Among the considered approximate multipliers, the approximate compressor-based multiplier has small values for delay, area and power dissipation. However, it has large MED and MRED. The ROBA has a poor accuracy for some input operands (i.e., [17, 29], $[37,57],[72,112]$ and $[-113,-78])$ and moderate hardware consumption. The segment-based shows a low accuracy for small input operands (i.e., $[-33,0]$ ), but a relatively low circuit overhead. Also, only the segment-based approximate multiplier allows for a trade-off between accuracy and performance by adjusting segment size $m$.

## Chapter 3

## Dual Segmentation Approximate Multiplier

This chapter presented a new design for a dual segmentation approximate multiplier [12]. The proposed multiplier relies on using static segmentation initially followed by a dynamic segmentation. Using only the dynamic segment selector leads to reduced performance gains. Therefore, the proposed multiplier uses a mixture of the SSM and DSM approaches. The static segment selector truncates the $n$-bit input operands to $n / 2-$ bit segments or even $n / 4$-bit segments, which can efficiently reduce the hardware overhead of the LODs. The efficiencies of the proposed multipliers as 16 -bit and 32-bit designs were evaluated and compared against an exact multiplier and previously proposed segment-based approximate multipliers. The proposed design achieves a better performance-accuracy trade-off compared to previously proposed segment-based approximate multipliers.

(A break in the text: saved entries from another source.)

/-- The same bytes read back into registers and stack. -/
def Group.setLine (g : Group) (line : Nat) (bs : List Byte) : Group :=
  let val (at_ n : Nat) : Nat := leVal ((List.range n).map fun j => bs.getD (at_ + j) 0)
  if line < 16 then g
  else if line < 19 then
    { g with s := (List.range 16).foldl (fun m k => KMap.put m (16 * (line - 16) + k) (dword (val (8 * k) 8))) g.s }
  else if line = 19 then { g with p := (List.range 8).foldl (fun m k => KMap.put m k (dword (val (8 * k) 8))) g.p }
  else if line < 32 then g
  else if line < stackFirst then
    let half := (line - 32) % 2
    g.setV ((line - 32) / 2) fun t => if t / 32 = half then some (word (val (4 * (t % 32)) 4)) else none
  else
    let o := 128 * (line - stackFirst)
    { g with stack := Mem.writeAt g.stack ((List.range 128).map fun j =>
        ((o + j) % 256 / 4 * 65536 + (o + j) / 256 * 4 + j % 4, bs.getD j 0)) }

/-- R78, R80: the image of the group has the line, and the group holds its registers. -/
def Group.hasLine (g : Group) (line : Nat) : Bool :=
  (decide (16 ≤ line) && decide (line < 20)) ||
  (decide (32 ≤ line) && decide (line < stackFirst) && g.holds ((line - 32) / 2)) ||
  (decide (stackFirst ≤ line) && decide (2 * (line - stackFirst) < g.stackSize))

/-- The lines of a register block. -/
def blockLines (b : Nat) : List Nat := (List.range 16).map fun k => 32 + 16 * b + k

/-- R78: the line of the stack byte that Group.stack holds at `a`. -/
def stackLine (a : Nat) : Nat := stackFirst + (a % 65536 / 4 * 256 + a / 65536 * 4) / 128

/-! ### What a cache holds -/

/-- The sub-core, or the quill processor, of a context. -/
def Group.cacheUnit (g : Group) : Nat := 8 * g.core + g.sub

/-- When a context was last chosen (R350). -/
def Group.lastChosen (g : Group) : Nat := max g.age g.chosen

def State.unitLines (s : State) (u : Nat) : List RegLine := KMap.getD s.regLines u []

/-- R79: the line is present. -/
def State.lineHere (s : State) (gid : Nat) (g : Group) (line : Nat) : Bool :=
  (s.unitLines g.cacheUnit).any fun l => l.gid == gid && l.line == line

/-- R79: of `ls`, the lines that a group with an image still needs. -/
def State.absentLines (s : State) (gid : Nat) (g : Group) (ls : List Nat) : List Nat :=
  if g.quill ∨ (KMap.get s.images gid).isNone then []
  else (nubBy ls).filter fun l => g.hasLine l && !s.lineHere gid g l

/-- R78: the domain address of a line. -/
def State.lineAt (s : State) (g : Group) (im : Image) (line : Nat) : Nat := s.dpaOf (s.fnOf g) im.base + 128 * line

/-- R79: a dirty line is written back to its image, through its home. -/
def State.writeLine (s : State) (l : RegLine) : State :=
  match s.group l.gid, KMap.get s.images l.gid with
  | some g, some im =>
    let a := s.lineAt g im l.line
    let bs := (List.range 128).map fun j => (a + j, (g.lineBytes l.line).getD j 0)
    let s1 := ((s.cacheLine (s.fnOf g) a).memPutAll (s.func (s.fnOf g)).owner bs).touchLines bs
    { s1 with images := KMap.put s1.images l.gid { im with back := if im.back.contains l.line then im.back else im.back ++ [l.line] } }
  | _, _ => s

/-- R79: the order of eviction: lines of groups that are not resident, or off-core (R361), then by how long their groups have gone without
issue. -/
def State.lineRank (s : State) (l : RegLine) : Nat :=
  match s.group l.gid with
  | none => 0
  | some g => if g.presence ≠ .here ∨ g.offCore then 0 else 1 + g.lastChosen

/-- R79, R111: the line may leave now: it is clean, or its write-back would be served. -/
def State.mayLeave (s : State) (l : RegLine) : Bool :=
  !l.dirty || match s.group l.gid, KMap.get s.images l.gid with
    | some g, some im => !s.hbmShut (s.lineAt g im l.line)
    | _, _ => true

/-- R79: a line leaves the cache of unit `u`, written back first when it is dirty. -/
def State.evict (u : Nat) (s : State) (l : RegLine) : State :=
  let s1 := if l.dirty then s.writeLine l else s
  { s1 with regLines := KMap.adjust s1.regLines u fun ls => ls.erase l }

/-- R79: the line of the cache of unit `u` that leaves next: one of the lowest rank that may leave now. The lines `keep`, by context and number,
do not leave; where a slot holds up every write-back of that rank, it holds up the later ranks as well. -/
def State.firstOut (s : State) (u : Nat) (keep : List (Nat × Nat)) : Option RegLine :=
  match (s.unitLines u).filter fun l => !keep.contains (l.gid, l.line) with
  | [] => none
  | x :: ls =>
    let rank := ls.foldl (fun r l => min r (s.lineRank l)) (s.lineRank x)
    (x :: ls).find? fun l => s.lineRank l == rank && s.mayLeave l

/-- R79: as many as `n` lines leave the cache of unit `u`. -/
def State.makeRoom (u : Nat) (keep : List (Nat × Nat)) : Nat → State → State
  | 0, s => s
  | n + 1, s => match s.firstOut u keep with
    | some l => State.makeRoom u keep n (State.evict u s l)
    | none => s

/-- R79: the cache of unit `u` after as many lines have left it in their order as one more line needs. -/
def State.evicted (s : State) (u : Nat) (keep : List (Nat × Nat)) : State :=
  State.makeRoom u keep ((s.unitLines u).length + 1 - Config.registerLines) s

/-- R79: a place for one more line in the cache of unit `u`: none when too few may leave. -/
def State.lineRoom (s : State) (u : Nat) (keep : List (Nat × Nat)) : Option State :=
  let t := s.evicted u keep
  if (t.unitLines u).length < Config.registerLines then some t else none

/-- A line of the group is entered in its cache. -/
def State.enterLine (s : State) (gid : Nat) (g : Group) (line : Nat) (dirty : Bool) : State :=
  { s with regLines := KMap.put s.regLines g.cacheUnit (s.unitLines g.cacheUnit ++ [⟨gid, line, dirty⟩]) }

/-! ### What an instruction names, and fills -/

/-- Vector registers that an element of a type takes (R16). -/
def regsOf (t : EType) : Nat := if wide t then 2 else 1

/-- R263: registers of a fragment of a shape. -/
def fragRegs (shape : Nat) : Nat := if shape = 1 then 64 else 32
def fragLines (frag n : Nat) : List Nat := (List.range (2 * n)).map fun k => 32 + 2 * frag + k

/-- The lines of an operand field that takes `v` vector registers, or `n` scalars. -/
def Opnd.lines (o : Opnd) (v n : Nat) : List Nat :=
  match o with
  | .vec r => fragLines r v
  | .sca r => (List.range n).map fun k => 16 + (r + k) / 16
  | _ => []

### 3.1 Dual Segmentation Approximate Multiplier Implementation

In the proposed design, dual segmentation design, the static segment selector truncates the $n$-bit inputs to the $k$-bit segments as shown in Figure 3.1. Using this design, the dynamic segment selector of the DSM-based multiplier only needs to identify the
leading one bit from the $k$-bit segment instead of the $n$-bit operand. After selecting the $m$-bit segments that contain the leading one bit of each $k$-bit segment, the chosen segments are applied to an $m \times m$ multiplier. The result of this multiplication is shifted according to the positions of the leading one bit of each $n$-bit operand to generate the final output. The main benefit of the dual segmentation logic is that the size of the most power-consuming components, LODs, is from $n$-bit down to $k$-bit for dynamic segment selectors.


Figure 3.1 Dual segmentation approximate multiplier architecture

Figure 3.2 shows a general example of the $m$-bit static segment approximation. The $n$-bit number is split into three $m$-bit segments. The first m-bit segment starting from
the most significant bit are all zeros, then the second $m$-bit segment which contains the leading one bit is chosen.


Figure 3.2 A general example of the $m$-bit static segment approximation

As can be seen in Figure 3.3.a and Figure 3.4.a, the dynamic segment selector captures $m-2$ bits segment in a number starting from the leading one bit and sets the least significant bit of the segment to one when the leading one bit is not in the least significant $m$-bit. In the case where the leading one bit is within the least significant $m$ bit of a number, then the most significant bit and the least significant bit of the $m$-bit segment are set as ' 1 ', and the bits between them are approximated by zeros (see Figure 3.3.b and Figure 3.4.b). Thus, the $m$-bit segment of the proposed selector and the dynamic segment selector always have the same most and least significant bits. Also, the dynamic segment selector and the proposed selector can produce the same $m$-bit segment when the leading one bit is not within the least $m$-bit of the $k$-bit segment. As expected, the proposed multiplier has similar accuracy as the DSM-based multiplier.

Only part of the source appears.